Présentation de Snapchat Plans

Snapchat a intégré Plans, un ensemble de fonctions qui transforment les discussions de groupe en invitations réelles. Le service autorise la création d’un événement, la définition de la date, du lieu et d’un texte descriptif, puis l’envoi d’invitations à un maximum de 200 contacts. Chaque invitation comporte un Bitmoji dynamique qui évolue selon la réponse de l’invité (accepté, en attente ou refusé). Les réponses sont centralisées dans un tableau de bord « My Plans » accessible depuis le profil de l’utilisateur, où l’on peut consulter les événements futurs et passés.

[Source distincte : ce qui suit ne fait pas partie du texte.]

@[simp] theorem setSlot_agenda (s : State) (k : Nat) (v : Slot) : (s.setSlot k v).agenda = s.agenda := rfl
@[simp] theorem setSlot_tick (s : State) (k : Nat) (v : Slot) : (s.setSlot k v).tick = s.tick := rfl
@[simp] theorem setSlot_focus (s : State) (k : Nat) (v : Slot) : (s.setSlot k v).focus = s.focus := rfl
@[simp] theorem setSlot_cycle (s : State) (k : Nat) (v : Slot) : (s.setSlot k v).cycle = s.cycle := rfl
@[simp] theorem setSlot_chipid (s : State) (k : Nat) (v : Slot) : (s.setSlot k v).chipid = s.chipid := rfl
@[simp] theorem setSlot_hostid (s : State) (k : Nat) (v : Slot) : (s.setSlot k v).hostid = s.hostid := rfl
@[simp] theorem setSlot_kvpool (s : State) (k : Nat) (v : Slot) : (s.setSlot k v).kvpool = s.kvpool := rfl
@[simp] theorem setSlot_ctxsw (s : State) (k : Nat) (v : Slot) : (s.setSlot k v).ctxsw = s.ctxsw := rfl
@[simp] theorem setSlot_fqtab (s : State) (k : Nat) (v : Slot) : (s.setSlot k v).fqtab = s.fqtab := rfl
@[simp] theorem setSlot_peerwin (s : State) (k : Nat) (v : Slot) : (s.setSlot k v).peerwin = s.peerwin := rfl
@[simp] theorem setSlot_mem (s : State) (k : Nat) (v : Slot) : (s.setSlot k v).mem = s.mem := rfl
@[simp] theorem setSlot_writes (s : State) (k : Nat) (v : Slot) : (s.setSlot k v).writes = s.writes := rfl
@[simp] theorem setSlot_nextWrite (s : State) (k : Nat) (v : Slot) : (s.setSlot k v).nextWrite = s.nextWrite := rfl
@[simp] theorem setSlot_readFrom (s : State) (k : Nat) (v : Slot) : (s.setSlot k v).readFrom = s.readFrom := rfl
@[simp] theorem setSlot_fenced (s : State) (k : Nat) (v : Slot) : (s.setSlot k v).fenced = s.fenced := rfl
@[simp] theorem setSlot_poison (s : State) (k : Nat) (v : Slot) : (s.setSlot k v).poison = s.poison := rfl
@[simp] theorem setSlot_bays (s : State) (k : Nat) (v : Slot) : (s.setSlot k v).bays = s.bays := rfl
@[simp] theorem setSlot_dies (s : State) (k : Nat) (v : Slot) : (s.setSlot k v).dies = s.dies := rfl
@[simp] theorem setSlot_lines (s : State) (k : Nat) (v : Slot) : (s.setSlot k v).lines = s.lines := rfl
@[simp] theorem setSlot_accs (s : State) (k : Nat) (v : Slot) : (s.setSlot k v).accs = s.accs := rfl
@[simp] theorem setSlot_joins (s : State) (k : Nat) (v : Slot) : (s.setSlot k v).joins = s.joins := rfl
@[simp] theorem setSlot_parked (s : State) (k : Nat) (v : Slot) : (s.setSlot k v).parked = s.parked := rfl
@[simp] theorem setSlot_lateImp (s : State) (k : Nat) (v : Slot) : (s.setSlot k v).lateImp = s.lateImp := rfl
@[simp] theorem setSlot_lateOver (s : State) (k : Nat) (v : Slot) : (s.setSlot k v).lateOver = s.lateOver := rfl
@[simp] theorem setSlot_nextUid (s : State) (k : Nat) (v : Slot) : (s.setSlot k v).nextUid = s.nextUid := rfl
@[simp] theorem setSlot_nextOp (s : State) (k : Nat) (v : Slot) : (s.setSlot k v).nextOp = s.nextOp := rfl
@[simp] theorem setSlot_seats (s : State) (k : Nat) (v : Slot) : (s.setSlot k v).seats = s.seats := rfl
@[simp] theorem setSlot_forkers (s : State) (k : Nat) (v : Slot) : (s.setSlot k v).forkers = s.forkers := rfl
@[simp] theorem setSlot_opHomes (s : State) (k : Nat) (v : Slot) : (s.setSlot k v).opHomes = s.opHomes := rfl
@[simp] theorem setSlot_peers (s : State) (k : Nat) (v : Slot) : (s.setSlot k v).peers = s.peers := rfl
@[simp] theorem setSlot_sched (s : State) (k : Nat) (v : Slot) : (s.setSlot k v).sched = s.sched := rfl
@[simp] theorem setSlot_trigPatch (s : State) (k : Nat) (v : Slot) : (s.setSlot k v).trigPatch = s.trigPatch := rfl
@[simp] theorem setSlot_trigStatus (s : State) (k : Nat) (v : Slot) : (s.setSlot k v).trigStatus = s.trigStatus := rfl
@[simp] theorem setSlot_launches (s : State) (k : Nat) (v : Slot) : (s.setSlot k v).launches = s.launches := rfl
@[simp] theorem setSlot_runs (s : State) (k : Nat) (v : Slot) : (s.setSlot k v).runs = s.runs := rfl
@[simp] theorem setSlot_nextRun (s : State) (k : Nat) (v : Slot) : (s.setSlot k v).nextRun = s.nextRun := rfl
@[simp] theorem setSlot_heldUnits (s : State) (k : Nat) (v : Slot) : (s.setSlot k v).heldUnits = s.heldUnits := rfl
@[simp] theorem setSlot_pushes (s : State) (k : Nat) (v : Slot) : (s.setSlot k v).pushes = s.pushes := rfl
@[simp] theorem setSlot_remoteWaits (s : State) (k : Nat) (v : Slot) : (s.setSlot k v).remoteWaits = s.remoteWaits := rfl
@[simp] theorem setSlot_kvRuns (s : State) (k : Nat) (v : Slot) : (s.setSlot k v).kvRuns = s.kvRuns := rfl
@[simp] theorem setSlot_kvFreed (s : State) (k : Nat) (v : Slot) : (s.setSlot k v).kvFreed = s.kvFreed := rfl
@[simp] theorem setSlot_stageAccs (s : State) (k : Nat) (v : Slot) : (s.setSlot k v).stageAccs = s.stageAccs := rfl
@[simp] theorem setSlot_nextAcc (s : State) (k : Nat) (v : Slot) : (s.setSlot k v).nextAcc = s.nextAcc := rfl
@[simp] theorem setSlot_kvops (s : State) (k : Nat) (v : Slot) : (s.setSlot k v).kvops = s.kvops := rfl
@[simp] theorem setSlot_migs (s : State) (k : Nat) (v : Slot) : (s.setSlot k v).migs = s.migs := rfl
@[simp] theorem setSlot_ctxSwitch (s : State) (k : Nat) (v : Slot) : (s.setSlot k v).ctxSwitch = s.ctxSwitch := rfl
@[simp] theorem setSlot_savedCtx (s : State) (k : Nat) (v : Slot) : (s.setSlot k v).savedCtx = s.savedCtx := rfl
@[simp] theorem setSlot_areaImages (s : State) (k : Nat) (v : Slot) : (s.setSlot k v).areaImages = s.areaImages := rfl
@[simp] theorem setSlot_stoppedCtx (s : State) (k : Nat) (v : Slot) : (s.setSlot k v).stoppedCtx = s.stoppedCtx := rfl
@[simp] theorem setSlot_failedStacks (s : State) (k : Nat) (v : Slot) : (s.setSlot k v).failedStacks = s.failedStacks := rfl
@[simp] theorem setSlot_edges (s : State) (k : Nat) (v : Slot) : (s.setSlot k v).edges = s.edges := rfl
@[simp] theorem setSlot_links (s : State) (k : Nat) (v : Slot) : (s.setSlot k v).links = s.links := rfl
@[simp] theorem setSlot_islands (s : State) (k : Nat) (v : Slot) : (s.setSlot k v).islands = s.islands := rfl
@[simp] theorem setSlot_startStep (s : State) (k : Nat) (v : Slot) : (s.setSlot k v).startStep = s.startStep := rfl
@[simp] theorem setSlot_tried (s : State) (k : Nat) (v : Slot) : (s.setSlot k v).tried = s.tried := rfl
@[simp] theorem setSlot_bootLog (s : State) (k : Nat) (v : Slot) : (s.setSlot k v).bootLog = s.bootLog := rfl
@[simp] theorem setSlot_reply (s : State) (k : Nat) (v : Slot) : (s.setSlot k v).reply = s.reply := rfl
@[simp] theorem setSlot_latePushes (s : State) (k : Nat) (v : Slot) : (s.setSlot k v).latePushes = s.latePushes := rfl
@[simp] theorem setSlot_sprue (s : State) (k : Nat) (v : Slot) : (s.setSlot k v).sprue = s.sprue := rfl
@[simp] theorem setSlot_remoteTold (s : State) (k : Nat) (v : Slot) : (s.setSlot k v).remoteTold = s.remoteTold := rfl
@[simp] theorem setSlot_mirrors (s : State) (k : Nat) (v : Slot) : (s.setSlot k v).mirrors = s.mirrors := rfl
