/-- SystemEffects: FENCE of each kind, SBAR, CACHEOP, TLBOP, TRACE and HALT in the conditions of its clauses. -/
theorem test_witness_system_effects :
    (let i : Instr := .fence 0 4 0 0 3
     let b := { heldBlock i (cap0 0 0) with pos := .writes 0 }
     let s := { base with slots := [(0, slot1 [] b)] }
     b.nextWrite 0 = some 0 ∧ b.stores.find? (fun e => e.idx = 0) = none ∧ (wordOf i).toNat % 4 = 3 ∧ (blockIn (commits s)).pos = .writes 1) ∧
    (blockIn (commits (effect (.cacheopBinv 0 0x1C0 4 0x60) (cap0 0xFFFFFF00000080 0)))).holds = [.invalidate (some (0xFFFFFF00000080 / 128))] ∧
    (blockIn (commits (effect (.cacheopBinvdie 0 0x1C0 4 0x61) (cap0 0 1)))).holds = [.invalidate none] ∧
    (blockIn (commits (effect (.cacheopBinv 0 0x1C0 4 0x60) (cap0 0x10000 0)))).holds = [.invalidate (some 0x200)] ∧
    (blockIn (commits (effect (.tlbopAll 0 0x1C0 4 0x61) (cap0 0 1)))).holds = [.shootdown none] ∧
    (blockIn (commits (effect (.tlbopPage 0 0x1C0 4 0x60) (cap0 0x1FFFF 0)))).holds = [.shootdown (some 1)] ∧
    (((commits (effect (.traceFreeze 0 0x1C0 4 0x61) (cap0 0 1))).bay 0).tracectl.getLsbD 15) = true ∧
    (let s := { effect (.traceThaw 0 0x1C0 4 0x62) (cap0 0 2) with bays := [(0, { bay0 with tracectl := 0x801F })] }
     ((commits s).bay 0).tracectl.getLsbD 15 = false) ∧
    (let y := base.bay 0
     y.tracectl.getLsbD 15 = false ∧ y.postLeft = none ∧ y.tracectl.getLsbD 3 = true ∧ y.tracedAt ≠ some base.cycle ∧ y.dropped = false ∧
       ((commits (effect (.traceMark 0 0x1C0 4 0x60) (cap0 77 0))).bay 0).trace.map (fun e => e.2.2) = [77]) ∧
    ((commits (effect (.haltStop 0 0x1C0 0x61 0x60) (cap0 1 0))).slot 7).stopped = true ∧
    ((commits (effect (.haltStop 0 0x1C0 0x61 0x60) (cap0 1 0))).slot 8).stopped = false := by decide +kernel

Architecture et fonctionnement

Le flux de création repose sur l’API de messagerie existante. Lorsqu’un utilisateur initie un plan, le client mobile génère un objet JSON contenant les métadonnées (titre, heure, localisation, liste d’invités). Ce payload est transmis aux serveurs de Snapchat, qui le stockent dans une base de données NoSQL optimisée pour les lectures rapides, afin de servir les listes d’invités aux participants en temps réel. La limite de 200 invités impose une contrainte de scalabilité : chaque plan doit être indexé de façon à permettre des requêtes O(1) pour vérifier le statut d’un invité sans surcharge du serveur.

Les Bitmoji dynamiques sont produits par un micro‑service dédié. Ce service reçoit le statut de chaque invité, applique un filtre graphique pré‑défini et renvoie l’image encodée en base64 au client. Le rendu se fait côté client, ce qui minimise la bande passante consommée. Les rappels automatiques sont gérés par le système de notifications push de Snapchat. Un job planifié, exécuté toutes les 15 minutes, interroge la table des événements à venir et déclenche des notifications ciblées aux appareils iOS et Android, en s’appuyant sur les jetons de device stockés dans le même magasin NoSQL.

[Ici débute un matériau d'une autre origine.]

-- ==== Sys2Proof/Machine/BitStream.lean ====
section
/-! DEFINITION. The bit-level writer and reader (R130 to R135) and the four BitStream commands (R140 to R143). -/

namespace Sys2Proof.Machine

/-- PutBit (R130): a byte goes to the sink as soon as its eighth bit arrives; WACC and WBITS are 0 before it is sent. -/
def putBit (bit : Bool) (s : State) : Res Unit :=
  let acc : Octet := (s.writer.wacc <<< 1) ||| (BitVec.ofBool bit).setWidth 8
  if s.writer.wbits + 1 = 8 then
    (sinkByte acc { s with writer.wacc := 0, writer.wbits := 0 }).bind fun accepted t =>
      if accepted then .ok () t else .raised .ioError t
  else .ok () { s with writer.wacc := acc, writer.wbits := s.writer.wbits + 1 }

/-- WriteBits (R131): the low n bits of the value, most significant first; a position at 64 or above counts as 0. -/
def writeBits (value : DoubleWord) : Nat → State → Res Unit
  | 0, s => .ok () s
  | i + 1, s => (putBit (value.getLsbD i) s).bind fun _ t => writeBits value i t

/-- The pad byte of FlushWriter (R132): the pending bits at the top, zero bits on the low end. -/
def padByte (w : Writer) : Octet := w.wacc <<< (8 - w.wbits)

/-- The first part of FlushWriter (R132): the partial byte, if there is one. -/
def flushPad (report : Bool) (s : State) : Res Unit :=
  if 0 < s.writer.wbits then
    (sinkByte (padByte s.writer) { s with writer.wacc := 0, writer.wbits := 0 }).bind fun accepted t =>
      if accepted || !report then .ok () t else .raised .ioError t
  else .ok () s

/-- FlushWriter (R132): pad and emit the partial byte, then FLUSH, which is sent even with no byte pending. When `report`
is false, error answers are ignored and both requests are still sent. -/
def flushWriter (report : Bool) (s : State) : Res Unit :=
  (flushPad report s).bind fun _ t =>
    (sinkFlush t).bind fun accepted u =>
      if accepted || !report then .ok () u else .raised .ioError u

/-- The bit GetBit takes once a bit is held (R134): RACC[RBITS-1], and RBITS goes down. -/
def takeBit (s : State) : Res Bool :=
  .ok (s.reader.racc.getLsbD (s.reader.rbits - 1)) { s with reader.rbits := s.reader.rbits - 1 }

/-- GetBit (R134): a byte is fetched only when no bit is held. -/
def getBit (s : State) : Res Bool :=
  if s.reader.rbits = 0 then
    (sourceFetch s).bind fun v t => takeBit { t with reader.racc := v, reader.rbits := 8 }
  else takeBit s

/-- ReadBits (R135) from the bits taken so far: n more bits, most significant first. -/
def readBits : Nat → DoubleWord → State → Res DoubleWord
  | 0, v, s => .ok v s
  | n + 1, v, s =>
    (getBit s).bind fun bit t => readBits n ((v <<< 1) ||| (BitVec.ofBool bit).setWidth 64) t

/-- Drops the reader's buffered bits (R143, R232). -/
def State.dropReader (s : State) : State :=
  { s with reader.racc := 0, reader.rbits := 0 }

/-- BS_WRITE (R140). -/
def execBsWrite (s : State) : Host.Outcome State Fault Refusal :=
  finish (writeBits s.valueOperand s.lengthOperand s)

/-- BS_FLUSH (R141). -/
def execBsFlush (s : State) : Host.Outcome State Fault Refusal :=
  finish (flushWriter true s)

/-- BS_READ (R142): ILLEGAL_ARG above 64 bits, checked before any fetch. -/
def execBsRead (s : State) : Host.Outcome State Fault Refusal :=
  finish
    (if s.lengthOperand > 64 then .raised .illegalArg s
    else (readBits s.lengthOperand 0 s).bind fun v t => .ok () (t.setResult64 v))

/-- BS_RALIGN (R143). -/
def execBsRalign (s : State) : Host.Outcome State Fault Refusal :=
  finish (.ok () s.dropReader)

end Sys2Proof.Machine
end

Analyse d’impact sur la rétention

Le lancement de Plans intervient alors que Snapchat montre des signes de stagnation dans les marchés clés. En offrant une fonctionnalité native d’organisation d’événements, l’application augmente le nombre d’interactions quotidiennes potentielles : chaque invitation crée au moins deux messages supplémentaires (l’envoi et la réponse). Cette boucle de messagerie supplémentaire peut théoriquement augmenter le temps moyen passé dans l’application, même si aucune donnée chiffrée n’est fournie par l’entreprise.

Le plafond de 200 participants reflète un compromis entre la complexité de la gestion d’état (RSVP) et la capacité du réseau à supporter des pics de trafic lors d’événements populaires. Au‑delà de ce seuil, le système pourrait nécessiter une refonte du modèle de données ou l’introduction de partitions supplémentaires, ce qui représente un risque de latence si la demande dépasse les prévisions.

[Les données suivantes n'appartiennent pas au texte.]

-- ==== Sys2Proof/Machine/Step.lean ====
section
/-! DEFINITION. One step of the machine, and how a command comes to be the next step (log 8). -/

namespace Sys2Proof.Machine

/-- One step: the outside agents' next action, with the whole command it starts (log 1), in a run known to be a race if it is
one (R88). -/
def step (s : State) : Host.Outcome State Fault Refusal := hostStep (foresee s)

/-- The block fetches no instructions (R24): the word whose bits are `w` becomes the host's next CMD write. -/
def State.withFetchWord (s : State) (nbits w : Nat) : State :=
  placeCommand (BitVec.ofNat 32 (w % 2 ^ nbits)) s

end Sys2Proof.Machine
end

Enfin, la dépendance aux Bitmoji dynamiques introduit un vecteur de charge supplémentaire sur les serveurs graphiques. Si le volume d’utilisateurs actifs augmente rapidement, le service de génération d’images devra être mis à l’échelle horizontalement, sous peine de ralentir la mise à jour des statuts d’invitation. La réussite de Plans dépend donc de la capacité de Snapchat à équilibrer ces exigences techniques tout en maintenant une expérience fluide pour les utilisateurs.